In John 17:2 and Romans 10:10 we are assured that whoever believes and confesses in the name, authority and actions of Jesus will be saved.  None of this is by our own works, but by the works already done by Jesus.  We have simply been grafted like a vine (John 15:1-5) into His reward, and now we have access to God through Him. You could say that we have been added into Jesus’s rewards plan and have full access to it because of grace and our faith. Not only that but the Holy Spirit has access to come into us to lead us into our lives partnered with Jesus, so we can follow Him and He insures that our lives reflect His heart and nature.

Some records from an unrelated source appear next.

-- ==== Sys2Proof/Laws/Step.lean ====
section
/-! SUPPORT. A run is its first step and the run of the rest; a command leaves the host's moves and the count of resets
as they are and answers once. -/

namespace Sys2Proof.Machine

/-- A run whose first step goes on. -/
theorem run_next {n : Nat} {s u : State} (h : step s = .next u) :
    Host.Core.run Sys2Proof.core (n + 1) s = Host.Core.run Sys2Proof.core n u := by
  have g : ∀ M : Host.Core, ∀ x y : M.State, M.step x = .next y → M.run (n + 1) x = M.run n y := by
    intro M x y e
    rw [Host.Core.run, e]
  exact g Sys2Proof.core s u h

theorem CommandEffect.frame {i : Instr} {s t : State} (h : CommandEffect s i t) :
    t.host = s.host ∧ t.resets = s.resets ∧ ∃ w, t.responses = s.responses ++ [w] := by
  cases h <;> exact ⟨rfl, rfl, _, rfl⟩

end Sys2Proof.Machine
end

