-- ==== Sys2Proof/Tests/Slice0.lean ====
section
/-! SUPPORT. Tests: expected results are the spec's own numbers (95_test_vectors.md, by their labels) or follow from a
rule by hand; and, for every statement with hypotheses, inputs that meet them. -/

namespace Sys2Proof.Tests

open Sys2Proof.Machine

set_option Elab.async false

/-- A state with these registers, nothing presented and nothing answered. -/
def st (key : BitVec 48) (block out : BitVec 64) (status : BitVec 8) : State where
  key       := key
  block     := block
  out       := out
  status    := status
  host      := []
  responses := []
  resets    := 1

/-- KEY, BLOCK and OUT loaded, as after commands 1 to 3 of program P1. -/
def loaded : State := st 0x1B02EFFC7072#48 0xCC00CCFFF0AAF0AA#64 0xF0AAF0AAEF4A6544#64 0x07#8

/-- The next state, where there is one. -/
def nextOf : Host.Outcome State Fault Refusal → Option State
  | .next t => some t
  | .fault _ => none
  | .refused _ => none

/-- The responses and STATUS after one command word. -/
def answer (w : CommandWord) (s : State) : Option (List ResponseWord × BitVec 8) :=
  (nextOf (exec (decode w) s)).map fun t => (t.responses, t.status)

/-- KEY, BLOCK and OUT after one command word. -/
def registers (w : CommandWord) (s : State) : Option (BitVec 48 × BitVec 64 × BitVec 64) :=
  (nextOf (exec (decode w) s)).map fun t => (t.key, t.block, t.out)

/- ---- Well-formedness: an ill-formed term for each check ---- -/

/-- The default tables with one of the three replaced. -/
def withE (e : List Nat) : Config.Tables := { Config.defaultTables with eTable := e }

def withP (p : List Nat) : Config.Tables := { Config.defaultTables with pTable := p }

def withS (b : List (List (List Nat))) : Config.Tables := { Config.defaultTables with sBox := b }

theorem test_tables_wf : Config.defaultTables.wf = true := by decide +kernel

theorem test_tables_eShape :
    (withE (Config.defaultTables.eTable.drop 1)).eShape = false ∧
    (withE (Config.defaultTables.eTable.drop 1)).wf = false := by decide +kernel

theorem test_tables_eRange :
    (withE (33 :: Config.defaultTables.eTable.drop 1)).eRange = false ∧
    (withE (0 :: Config.defaultTables.eTable.drop 1)).wf = false := by decide +kernel

theorem test_tables_pShape :
    (withP (Config.defaultTables.pTable ++ [1])).pShape = false ∧
    (withP (Config.defaultTables.pTable ++ [1])).wf = false := by decide +kernel

theorem test_tables_pRange :
    (withP (33 :: Config.defaultTables.pTable.drop 1)).pRange = false ∧
    (withP (0 :: Config.defaultTables.pTable.drop 1)).wf = false := by decide +kernel

theorem test_tables_pBijective :
    (withP (7 :: Config.defaultTables.pTable.drop 1)).pRange = true ∧
    (withP (7 :: Config.defaultTables.pTable.drop 1)).pBijective = false ∧
    (withP (7 :: Config.defaultTables.pTable.drop 1)).wf = false := by decide +kernel

theorem test_tables_sShape :
    (withS (Config.defaultTables.sBox.drop 1)).sShape = false ∧
    (withS (Config.defaultTables.sBox.drop 1)).wf = false := by decide +kernel

theorem test_tables_sRange : (withS [[[16]]]).sRange = false ∧ (withS [[[16]]]).wf = false := by decide +kernel

theorem test_tables_sFirst :
    (withS Config.defaultTables.sBox.reverse).sShape = true ∧
    (withS Config.defaultTables.sBox.reverse).sFirst = false ∧
    (withS Config.defaultTables.sBox.reverse).wf = false := by decide +kernel

theorem test_canonical :
    Instr.canonical (.nop 0#8 0#64) = true ∧ Instr.canonical (.nop 1#8 0#64) = false ∧
    Instr.canonical (.rdst 0#8 1#64) = false ∧ Instr.canonical (.enc 1#8 0#64) = false ∧
    Instr.canonical (.rdout 0#8 1#64) = false ∧ Instr.canonical (.ldkey 48#8 0x1000000000000#64) = false ∧
    Instr.canonical (.exp 32#8 0x100000000#64) = false ∧ Instr.canonical (.exp 32#8 0xFFFFFFFF#64) = true :=
    by decide +kernel

/- ---- Decoding: 30_encoding.md R60, R62, words of 95_test_vectors.md ---- -/

/-- V10 row 2. -/
theorem test_decode_nop :
    decode 0x0FFFFFFFFFFFFFFFFFF#76 = .nop 255#8 0xFFFFFFFFFFFFFFFF#64 ∧
      encode (.nop 255#8 0xFFFFFFFFFFFFFFFF#64) = 0x0FFFFFFFFFFFFFFFFFF#76 := by decide +kernel

/-- R60, the worked split. -/
theorem test_decode_ldkey :
    decode 0x13000001B02EFFC7072#76 = .ldkey 0x30#8 0x00001B02EFFC7072#64 ∧
      encode (.ldkey 0x30#8 0x00001B02EFFC7072#64) = 0x13000001B02EFFC7072#76 := by decide +kernel

/-- P1. -/
theorem test_decode_ldblk :
    decode 0x240CC00CCFFF0AAF0AA#76 = .ldblk 0x40#8 0xCC00CCFFF0AAF0AA#64 ∧
      encode (.ldblk 0x40#8 0xCC00CCFFF0AAF0AA#64) = 0x240CC00CCFFF0AAF0AA#76 := by decide +kernel

/-- V10 row 11. -/
theorem test_decode_enc :
    decode 0x3630000000000000055#76 = .enc 99#8 0x55#64 ∧ encode (.enc 99#8 0x55#64) = 0x3630000000000000055#76 :=
      by decide +kernel

/-- P1. -/
theorem test_decode_rdout :
    decode 0x4000000000000000000#76 = .rdout 0#8 0#64 ∧ encode (.rdout 0#8 0#64) = 0x4000000000000000000#76 :=
      by decide +kernel

/-- V10 row 10. -/
theorem test_decode_exp :
    decode 0x520DEADBEEFF0AAF0AA#76 = .exp 32#8 0xDEADBEEFF0AAF0AA#64 ∧ encode (.exp 32#8 0xDEADBEEFF0AAF0AA#64) =
      0x520DEADBEEFF0AAF0AA#76 := by decide +kernel

/-- V6. -/
theorem test_decode_mix :
    decode 0x63000007A15557A1555#76 = .mix 48#8 0x7A15557A1555#64 ∧ encode (.mix 48#8 0x7A15557A1555#64) =
      0x63000007A15557A1555#76 := by decide +kernel

/-- P2. -/
theorem test_decode_sub :
    decode 0x7300000CA237AD9F405#76 = .sub 48#8 0xCA237AD9F405#64 ∧ encode (.sub 48#8 0xCA237AD9F405#64) =
      0x7300000CA237AD9F405#76 := by decide +kernel

/-- V3. -/
theorem test_decode_prm :
    decode 0x82000000000CE62583D#76 = .prm 32#8 0xCE62583D#64 ∧ encode (.prm 32#8 0xCE62583D#64) =
      0x82000000000CE62583D#76 := by decide +kernel

/-- V9 row 20. -/
theorem test_decode_rf :
    decode 0x9210000000000000000#76 = .rf 33#8 0#64 ∧ encode (.rf 33#8 0#64) = 0x9210000000000000000#76 :=
      by decide +kernel

/-- V10 row 4. -/
theorem test_decode_rdst :
    decode 0xA110000000000000123#76 = .rdst 17#8 0x123#64 ∧ encode (.rdst 17#8 0x123#64) =
      0xA110000000000000123#76 := by decide +kernel

/-- V9 row 21. -/
theorem test_decode_reservedB :
    decode 0xB000000000000000000#76 = .reservedB 0#8 0#64 ∧ encode (.reservedB 0#8 0#64) =
      0xB000000000000000000#76 := by decide +kernel

/-- V9 row 22. -/
theorem test_decode_reservedC :
    decode 0xC30FFFFFFFFFFFFFFFF#76 = .reservedC 48#8 0xFFFFFFFFFFFFFFFF#64 ∧
      encode (.reservedC 48#8 0xFFFFFFFFFFFFFFFF#64) = 0xC30FFFFFFFFFFFFFFFF#76 := by decide +kernel

/-- R62. -/
theorem test_decode_reservedD :
    decode 0xD010000000000000002#76 = .reservedD 1#8 2#64 ∧ encode (.reservedD 1#8 2#64) =
      0xD010000000000000002#76 := by decide +kernel

/-- R62. -/
theorem test_decode_reservedE :
    decode 0xE010000000000000002#76 = .reservedE 1#8 2#64 ∧ encode (.reservedE 1#8 2#64) =
      0xE010000000000000002#76 := by decide +kernel

/-- P3. -/
theorem test_decode_reservedF :
    decode 0xF40FFFFFFFFFFFFFFFF#76 = .reservedF 64#8 0xFFFFFFFFFFFFFFFF#64 ∧
      encode (.reservedF 64#8 0xFFFFFFFFFFFFFFFF#64) = 0xF40FFFFFFFFFFFFFFFF#76 := by decide +kernel

/-- R60: LDKEY written out bit by bit: 0001, 00110000, then the data. -/
theorem test_decode_bits :
    decode 0b0001001100000000000000000000000110110000001011101111111111000111000001110010#76 =
    .ldkey 48#8 0x1B02EFFC7072#64 := by decide +kernel

theorem test_decodeTableWord :
    decodeTableWord 80 0x3000000000000000000 = some (.enc 0#8 0#64) ∧
    decodeTableWord 76 0xA000000000000000000 = some (.rdst 0#8 0#64) ∧ decodeTableWord 80 (2 ^ 76) = none :=
    by decide +kernel

/- ---- Commands: 95_test_vectors.md ---- -/

/-- V10 row 2. -/
theorem test_nop :
    answer 0x0FFFFFFFFFFFFFFFFFF#76 State.reset = some ([0x0000000000000000000#76], 0x00#8) := by decide +kernel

1 John 2:1-2 1 My little children, these things I write to you, so that you may not   sin. And if anyone sins, we have an Advocate with the Father, Jesus Christ the righteous. 2 And He Himself is the propitiation for our sins, and not for ours only but also for the whole world.  NKJV

Galatians 2:20-21 20 I have been crucified with Christ; it is no longer I who live, but Christ lives in me; and the life which I now live in the flesh I live by faith in the Son of God, who loved me and gave Himself for me.  NKJV


Jesus then is not just a far off God hiding in eternity but He is a living part of our lives, He is not just Supreme God but our brother and friend. He bridged the gap between us and the Father so we could have relationship with them. That is a key piece of covenant, to bring two people, families, tribes or nations together in a way which would be impossible otherwise.

We live our lives to try and please not just a divine judge but a loving father and faithful brother that is duty sworn to be there for us in our times of need.

We live our lives to try and please not just a divine judge but a loving father and faithful brother that is duty sworn to be there for us in our times of need. In return we turn away from our old sinful ways and demonstrate to others the great things that have happened in our lives since the day God entered it. In covenant what is God’s is now available for us and through grace Jesus takes the brokenness, vanity, and emptiness we bring to the table and exchanges it for healing, purpose and love.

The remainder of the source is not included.